If the buying stops, the consequences would be dire, and Morgan Stanley's chief economist Stephen Roach has spotted a worrisome trend in who's doing the buying, and it's the same trend that occurred prior to the 1987 stock market crash.

"The funding of America is an accident waiting to happen," said Mr. Roach in his weekly note.

"The day will inevitably come when foreign investors -- already heavily exposed to dollars -- will reassess risk-adjusted return expectations of U.S. securities. That's what happened in the fall of 1987, and there are increasingly worrisome signs of a replay of that same ominous chain of events."

At the crux of his argument is the fact that official buying (by foreign central banks and monetary authorities) of U.S. securities has picked up dramatically, rising to 35% of total net foreign purchases during the September, 2003, to June, 2004, period. This is double the long-term average, and four and a half times the 2000 to 2002 average of 7.6%.

This compares to the January to September, 1987, period when official purchases topped 47% or almost four times the 13% share of 1986, and according to Mr. Roach, history shows that official buying picks up in a "last-gasp" attempt to prevent sharp adjustments in asset prices and to "buy time."

"There can be little doubt as to why foreign policy makers -- especially those in Asia -- have intensified their campaign to support the dollar: lacking in domestic demand and fearful that their external demand support would be eroded by stronger home currencies, they simply can't afford to face the alternative," he said.

Official buying of U.S. securities failed to prevent the Oct. 19, 1987 global stock market crash that saw the Dow Jones industrial average plunge 22.6% in a single day, for the largest one-day drop in history and the erasing of US$500-billion in wealth.

The 1987 crash was blamed on numerous factors including irrational behaviour and program trading.

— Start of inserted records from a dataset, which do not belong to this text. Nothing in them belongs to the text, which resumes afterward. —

theorem dropDisabled_keeps {R : Part → Prop} {b₀ : State} (s : State) (i : Nat) (h_R : Allows R [.gns]) (h_s : Keeps R b₀ s) : Keeps R b₀ (dropDisabled s i) := by
  unfold dropDisabled
  repeat' first
    | with_reducible assumption
    | with_reducible apply modGns_keeps
    | with_reducible apply Keeps.ite

theorem latchSlot_keeps {R : Part → Prop} {b₀ : State} (s : State) (m : SlotMeas) (h_R : Allows R [.regs, .gns]) (h_s : Keeps R b₀ s) : PKeeps R b₀ (latchSlot s m) := by
  unfold latchSlot
  repeat' first
    | with_reducible assumption
    | (refine Allows.sub h_R ?_; decide)
    | with_reducible apply modGns_keeps
    | with_reducible apply bump_keeps
    | with_reducible apply PKeeps.fst
    | (refine PKeeps.of_eq ‹_› ?_)
    | extract_lets
    | split
    | intro _
    | fail_if_no_progress beta_reduce
    | with_reducible apply PKeeps.foldl
    | dsimp +zetaDelta only
    | with_reducible apply PKeeps.mk

theorem latchSlots_keeps {R : Part → Prop} {b₀ : State} (s : State) (l : List SlotMeas) (h_R : Allows R [.regs, .gns]) (h_s : Keeps R b₀ s) : PKeeps R b₀ (latchSlots s l) := by
  induction l generalizing s with
  | nil => exact h_s
  | cons m r ih => exact ih _ (latchSlot_keeps _ _ (h_R.sub (by decide)) h_s)

theorem latchPort_keeps {R : Part → Prop} {b₀ : State} (s : State) (q : Nat) (r : PortRf) (h_R : Allows R [.regs]) (h_s : Keeps R b₀ s) : Keeps R b₀ (latchPort s q r) := by
  unfold latchPort
  repeat' first
    | with_reducible assumption
    | with_reducible apply setB_keeps
    | with_reducible apply setF_keeps
    | with_reducible apply wr_keeps
    | with_reducible apply Keeps.ite

theorem showAnt_keeps {R : Part → Prop} {b₀ : State} (s : State) (h_R : Allows R [.regs]) (h_s : Keeps R b₀ s) : Keeps R b₀ (showAnt s) := by
  unfold showAnt
  repeat' first
    | with_reducible assumption
    | with_reducible apply setB_keeps

theorem gnsReset_keeps {R : Part → Prop} {b₀ : State} (s : State) (h_R : Allows R [.regs, .gns, .tim]) (h_s : Keeps R b₀ s) : Keeps R b₀ (gnsReset s) := by
  unfold gnsReset
  have r_gns : R .gns := h_R _ (by decide)
  repeat' first
    | with_reducible assumption
    | (refine Allows.sub h_R ?_; decide)
    | with_reducible apply showPps_keeps
    | with_reducible apply modTb_keeps
    | with_reducible apply resetRegs_keeps
    | with_reducible apply setB_keeps
    | with_reducible apply Keeps.ite
    | extract_lets
    | fail_if_no_progress (with_reducible refine Keeps.put_gns r_gns ?_)

theorem gnsEffect_keeps {R : Part → Prop} {b₀ : State} (s : State) (i : Nat) (h_R : Allows R [.regs, .gns, .tim]) (h_s : Keeps R b₀ s) : Keeps R b₀ (gnsEffect s i) := by
  unfold gnsEffect
  have r_gns : R .gns := h_R _ (by decide)
  repeat' first
    | with_reducible assumption
    | (refine Allows.sub h_R ?_; decide)
    | with_reducible apply gnsReset_keeps
    | with_reducible apply showAnt_keeps
    | with_reducible apply setB_keeps
    | with_reducible apply Keeps.ite
    | extract_lets
    | fail_if_no_progress (with_reducible refine Keeps.put_gns r_gns ?_)

theorem takeWritten_keeps {R : Part → Prop} {b₀ : State} (s : State) (h_R : Allows R [.regs, .gns, .tim]) (h_s : Keeps R b₀ s) : Keeps R b₀ (takeWritten s) := by
  unfold takeWritten
  have r_gns : R .gns := h_R _ (by decide)
  repeat' first
    | with_reducible assumption
    | (refine Allows.sub h_R ?_; decide)
    | with_reducible apply gnsEffect_keeps
    | with_reducible apply commitReg_keeps
    | with_reducible apply Keeps.foldl
    | intro _ _ _
    | with_reducible apply Keeps.ite
    | extract_lets
    | fail_if_no_progress (with_reducible refine Keeps.put_gns r_gns ?_)

theorem showSlots_keeps {R : Part → Prop} {b₀ : State} (s : State) (h_R : Allows R [.regs, .gns]) (h_s : Keeps R b₀ s) : Keeps R b₀ (showSlots s) := by
  unfold showSlots
  have r_gns : R .gns := h_R _ (by decide)
  repeat' first
    | with_reducible assumption
    | (refine Allows.sub h_R ?_; decide)
    | with_reducible apply setF_keeps
    | with_reducible apply wr_keeps
    | with_reducible apply Keeps.foldl
    | intro _ _ _
    | with_reducible apply Keeps.ite
    | extract_lets
    | fail_if_no_progress (with_reducible refine Keeps.put_gns r_gns ?_)

theorem takeSky_keeps {R : Part → Prop} {b₀ : State} (s : State) (sky : List GnsCand) (h_R : Allows R [.gns]) (h_s : Keeps R b₀ s) : Keeps R b₀ (takeSky s sky) := by
  unfold takeSky
  have r_gns : R .gns := h_R _ (by decide)
  repeat' first
    | with_reducible assumption
    | with_reducible apply Keeps.ite
    | extract_lets
    | fail_if_no_progress (with_reducible refine Keeps.put_gns r_gns ?_)

theorem measEpoch_keeps {R : Part → Prop} {b₀ : State} (s : State) (t : Nat) (l : List SlotMeas) (sky : List GnsCand) (r0 r1 : PortRf) (lock : Bool) (h_R : Allows R [.regs, .hif, .gns, .tim]) (h_s : Keeps R b₀ s) : Keeps R b₀ (measEpoch s t l sky r0 r1 lock) := by
  unfold measEpoch
  have r_gns : R .gns := h_R _ (by decide)
  repeat' first
    | with_reducible assumption
    | (refine Allows.sub h_R ?_; decide)
    | with_reducible apply takeSky_keeps
    | with_reducible apply showSlots_keeps
    | with_reducible apply takeWritten_keeps
    | with_reducible apply showAnt_keeps
    | with_reducible apply latchPort_keeps
    | with_reducible apply latchSlots_keeps
    | with_reducible apply dropDisabled_keeps
    | with_reducible apply applyPin_keeps
    | with_reducible apply startDirect_keeps
    | with_reducible apply assignSlots_keeps
    | with_reducible apply raiseIrq_keeps
    | with_reducible apply postDeferred_keeps
    | with_reducible apply setB_keeps
    | with_reducible apply PKeeps.fst
    | (refine PKeeps.of_eq ‹_› ?_)
    | with_reducible apply Keeps.foldl
    | intro _ _ _
    | with_reducible apply Keeps.ite
    | extract_lets
    | fail_if_no_progress (with_reducible refine Keeps.put_gns r_gns ?_)

theorem execMeasEpoch_keeps {R : Part → Prop} {b₀ : State} (t : Nat) (l : List SlotMeas) (sky : List GnsCand) (r0 r1 : PortRf) (lock : Bool) (s : State) (h_R : Allows R [.regs, .hif, .gns, .tim]) (h_s : Keeps R b₀ s) : OKeeps R b₀ (execMeasEpoch t l sky r0 r1 lock s) := by
  unfold execMeasEpoch
  repeat' first
    | with_reducible assumption
    | with_reducible apply measEpoch_keeps
    | with_reducible apply OKeeps.answer

theorem measRead_keeps {R : Part → Prop} {b₀ : State} (s : State) (n first count : Nat) (h_R : Allows R [.free]) (h_s : Keeps R b₀ s) : PKeeps R b₀ (measRead s n first count) := by
  unfold measRead
  repeat' first
    | with_reducible assumption
    | with_reducible apply fresh_keeps
    | with_reducible apply PKeeps.fst
    | (refine PKeeps.of_eq ‹_› ?_)
    | (refine fresh_keeps_eq ‹_› ?_ ?_)
    | extract_lets
    | split
    | intro _
    | fail_if_no_progress beta_reduce
    | with_reducible apply PKeeps.foldl
    | dsimp +zetaDelta only
    | with_reducible apply PKeeps.mk

theorem storeUnit_keeps {R : Part → Prop} {b₀ : State} (s : State) (i unit status : Nat) (ok : Bool) (edge : Nat) (b : List Bool) (h_R : Allows R [.gns]) (h_s : Keeps R b₀ s) : Keeps R b₀ (storeUnit s i unit status ok edge b) := by
  unfold storeUnit
  have r_gns : R .gns := h_R _ (by decide)
  repeat' first
    | with_reducible assumption
    | with_reducible apply Keeps.ite
    | extract_lets
    | fail_if_no_progress (with_reducible refine Keeps.put_gns r_gns ?_)
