theorem ageAddr_keeps {R : Part → Prop} {b₀ : State} (s : State) (mac t : Nat) (h_R : Allows R [.regs, .eth]) (h_s : Keeps R b₀ s) : Keeps R b₀ (ageAddr s mac t) := by
  unfold ageAddr
  have r_eth : R .eth := h_R _ (by decide)
  repeat' first
    | with_reducible assumption
    | (refine Allows.sub h_R ?_; decide)
    | with_reducible apply setF_keeps
    | with_reducible apply Keeps.ite
    | extract_lets
    | fail_if_no_progress (with_reducible refine Keeps.put_eth r_eth ?_)

theorem execAddressAgeing_keeps {R : Part → Prop} {b₀ : State} (mac t : Nat) (s : State) (h_R : Allows R [.regs, .eth]) (h_s : Keeps R b₀ s) : OKeeps R b₀ (execAddressAgeing mac t s) := by
  unfold execAddressAgeing
  repeat' first
    | with_reducible assumption
    | with_reducible apply ageAddr_keeps
    | with_reducible apply OKeeps.answer

theorem correctFrame_keeps {R : Part → Prop} {b₀ : State} (s : State) (f : EthFrame) (out : Nat) (h_R : Allows R [.regs]) (h_s : Keeps R b₀ s) : PKeeps R b₀ (correctFrame s f out) := by
  unfold correctFrame
  repeat' first
    | with_reducible assumption
    | with_reducible apply bump_keeps
    | with_reducible apply setF_keeps
    | with_reducible apply PKeeps.fst
    | (refine PKeeps.of_eq ‹_› ?_)
    | extract_lets
    | split
    | intro _
    | fail_if_no_progress beta_reduce
    | with_reducible apply PKeeps.foldl
    | dsimp +zetaDelta only
    | with_reducible apply PKeeps.mk

theorem forwardFrame_keeps {R : Part → Prop} {b₀ : State} (s : State) (f : EthFrame) (h_R : Allows R [.regs, .eth]) (h_s : Keeps R b₀ s) : Keeps R b₀ (forwardFrame s f) := by
  unfold forwardFrame
  have r_eth : R .eth := h_R _ (by decide)
  repeat' first
    | with_reducible assumption
    | (refine Allows.sub h_R ?_; decide)
    | with_reducible apply correctFrame_keeps
    | with_reducible apply bump_keeps
    | with_reducible apply PKeeps.fst
    | (refine PKeeps.of_eq ‹_› ?_)
    | with_reducible apply Keeps.ite
    | extract_lets
    | fail_if_no_progress (with_reducible refine Keeps.put_eth r_eth ?_)

theorem sendOwn_keeps {R : Part → Prop} {b₀ : State} (s : State) (p : Nat) (b : List Byte) (h_R : Allows R [.regs, .eth]) (h_s : Keeps R b₀ s) : Keeps R b₀ (sendOwn s p b) := by
  unfold sendOwn
  have r_eth : R .eth := h_R _ (by decide)
  repeat' first
    | with_reducible assumption
    | (refine Allows.sub h_R ?_; decide)
    | with_reducible apply bump_keeps
    | with_reducible apply Keeps.ite
    | extract_lets
    | fail_if_no_progress (with_reducible refine Keeps.put_eth r_eth ?_)

theorem internalFrame_keeps {R : Part → Prop} {b₀ : State} (s : State) (f : EthFrame) (t : Nat) (h_R : Allows R [.regs, .hif, .recd, .gns, .tim, .eth]) (h_s : Keeps R b₀ s) : Keeps R b₀ (internalFrame s f t) := by
  unfold internalFrame
  have r_eth : R .eth := h_R _ (by decide)
  repeat' first
    | with_reducible assumption
    | (refine Allows.sub h_R ?_; decide)
    | with_reducible apply sendOwn_keeps
    | with_reducible apply ptpUpdate_keeps
    | with_reducible apply Keeps.ite
    | extract_lets
    | fail_if_no_progress (with_reducible refine Keeps.put_eth r_eth ?_)
    | split

theorem switchFrame_keeps {R : Part → Prop} {b₀ : State} (s : State) (f : EthFrame) (t : Nat) (h_R : Allows R [.regs, .hif, .recd, .gns, .tim, .eth]) (h_s : Keeps R b₀ s) : Keeps R b₀ (switchFrame s f t) := by
  unfold switchFrame
  repeat' first
    | with_reducible assumption
    | (refine Allows.sub h_R ?_; decide)
    | with_reducible apply internalFrame_keeps
    | with_reducible apply forwardFrame_keeps
    | with_reducible apply learnAddr_keeps
    | with_reducible apply Keeps.ite
    | extract_lets
    | split

theorem frameRx_keeps {R : Part → Prop} {b₀ : State} (s : State) (f : EthFrame) (h_R : Allows R [.regs, .hif, .recd, .gns, .tim, .eth]) (h_s : Keeps R b₀ s) : Keeps R b₀ (frameRx s f) := by
  unfold frameRx
  repeat' first
    | with_reducible assumption
    | (refine Allows.sub h_R ?_; decide)
    | with_reducible apply switchFrame_keeps
    | with_reducible apply bump_keeps
    | with_reducible apply Keeps.ite

theorem execEthFrameRx_keeps {R : Part → Prop} {b₀ : State} (f : EthFrame) (s : State) (h_R : Allows R [.regs, .hif, .recd, .gns, .tim, .eth]) (h_s : Keeps R b₀ s) : OKeeps R b₀ (execEthFrameRx f s) := by
  unfold execEthFrameRx
  repeat' first
    | with_reducible assumption
    | with_reducible apply frameRx_keeps
    | with_reducible apply OKeeps.answer

theorem ethEffect_keeps {R : Part → Prop} {b₀ : State} (s : State) (i : Nat) (old : Word) (h_R : Allows R [.regs, .recd, .tim, .eth]) (h_s : Keeps R b₀ s) : Keeps R b₀ (ethEffect s i old) := by
  unfold ethEffect
  repeat' first
    | with_reducible assumption
    | (refine Allows.sub h_R ?_; decide)
    | with_reducible apply ocConfig_keeps
    | with_reducible apply gpConfig_keeps
    | with_reducible apply bypassWrite_keeps
    | with_reducible apply insertStart_keeps
    | with_reducible apply setLink_keeps
    | with_reducible apply setF_keeps
    | with_reducible apply Keeps.ite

The Bank For International Settlements noted in its June, 2004, annual report that a contributing factor to the 1987 crash was the sharp build-up of U.S. dollar reserves and the interplay of this with the U.S. current account deficit.

Foreign investors are currently funding the United States' imbalances to the tune of roughly US$86-billion a month over the six months ended April, 2004. Meanwhile U.S. dollar-denominated assets have mushroomed to about 70% of the world's official holdings of foreign exchange reserve, or more than double the United States' share of the world gross domestic product.

This heavy reliance on U.S. dollar reserves makes for a greenback overhang, that Mr. Roach says "is increasingly ripe for a correction."

If the Dow Jones were to suffer a fall of the same magnitude as 1987, it would drop to roughly 7,700 from yesterday's close of 10,073.05, for what would mark a level not seen since the dismal days of October, 2002.